▶ [TO DO]: Your answer should consist of the lines below that hold the word "State".

##### RECORDS PROVIDED #####

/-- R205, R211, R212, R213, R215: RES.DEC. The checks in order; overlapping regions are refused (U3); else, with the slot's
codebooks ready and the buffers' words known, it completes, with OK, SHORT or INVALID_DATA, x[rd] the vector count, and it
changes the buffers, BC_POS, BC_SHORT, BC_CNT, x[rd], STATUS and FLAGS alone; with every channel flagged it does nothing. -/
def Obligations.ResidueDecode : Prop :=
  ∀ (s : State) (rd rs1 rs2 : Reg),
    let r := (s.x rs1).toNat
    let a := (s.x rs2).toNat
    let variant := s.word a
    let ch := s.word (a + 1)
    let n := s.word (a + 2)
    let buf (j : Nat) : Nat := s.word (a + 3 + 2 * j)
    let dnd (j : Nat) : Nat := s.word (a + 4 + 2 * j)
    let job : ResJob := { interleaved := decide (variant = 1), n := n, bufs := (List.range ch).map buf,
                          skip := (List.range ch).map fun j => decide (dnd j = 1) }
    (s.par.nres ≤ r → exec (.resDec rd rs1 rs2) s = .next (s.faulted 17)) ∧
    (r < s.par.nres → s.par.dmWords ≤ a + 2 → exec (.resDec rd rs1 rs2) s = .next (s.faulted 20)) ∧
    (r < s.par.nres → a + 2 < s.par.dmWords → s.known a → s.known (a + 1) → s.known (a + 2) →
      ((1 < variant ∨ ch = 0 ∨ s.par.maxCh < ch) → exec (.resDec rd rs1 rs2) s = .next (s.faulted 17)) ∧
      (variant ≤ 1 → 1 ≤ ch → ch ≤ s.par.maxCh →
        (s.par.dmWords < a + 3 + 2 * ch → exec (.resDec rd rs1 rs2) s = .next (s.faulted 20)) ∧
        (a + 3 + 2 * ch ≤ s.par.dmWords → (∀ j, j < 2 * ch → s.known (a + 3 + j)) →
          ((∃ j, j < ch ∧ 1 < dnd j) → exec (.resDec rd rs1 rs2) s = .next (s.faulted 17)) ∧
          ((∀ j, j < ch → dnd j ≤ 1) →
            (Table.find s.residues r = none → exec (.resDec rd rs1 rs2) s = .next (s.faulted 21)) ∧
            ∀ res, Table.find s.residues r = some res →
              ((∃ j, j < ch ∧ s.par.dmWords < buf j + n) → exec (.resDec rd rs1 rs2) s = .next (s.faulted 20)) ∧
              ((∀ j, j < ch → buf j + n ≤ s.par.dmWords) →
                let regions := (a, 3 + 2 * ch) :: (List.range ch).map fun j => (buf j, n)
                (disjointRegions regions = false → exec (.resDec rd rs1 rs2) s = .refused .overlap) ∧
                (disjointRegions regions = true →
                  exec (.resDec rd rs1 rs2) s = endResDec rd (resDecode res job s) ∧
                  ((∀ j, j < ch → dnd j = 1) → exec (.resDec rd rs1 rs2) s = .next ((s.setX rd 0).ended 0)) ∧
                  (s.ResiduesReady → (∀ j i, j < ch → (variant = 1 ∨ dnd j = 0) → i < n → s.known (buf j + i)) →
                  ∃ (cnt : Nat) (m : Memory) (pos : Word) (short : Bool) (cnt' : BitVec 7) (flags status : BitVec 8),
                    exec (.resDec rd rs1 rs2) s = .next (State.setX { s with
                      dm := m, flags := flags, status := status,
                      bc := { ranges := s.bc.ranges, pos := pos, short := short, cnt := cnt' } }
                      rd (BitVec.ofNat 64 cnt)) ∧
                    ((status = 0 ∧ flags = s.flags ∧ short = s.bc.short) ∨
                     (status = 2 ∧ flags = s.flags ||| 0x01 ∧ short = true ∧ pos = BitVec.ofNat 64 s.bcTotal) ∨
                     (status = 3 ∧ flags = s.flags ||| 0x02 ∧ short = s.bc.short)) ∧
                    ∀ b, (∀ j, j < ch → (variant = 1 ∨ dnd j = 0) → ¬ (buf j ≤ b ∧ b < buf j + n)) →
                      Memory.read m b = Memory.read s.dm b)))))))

#####

▶ [TASK RESPONSE]:
  ∀ (s : State) (rd rs1 rs2 : Reg),
                    exec (.resDec rd rs1 rs2) s = .next (State.setX { s with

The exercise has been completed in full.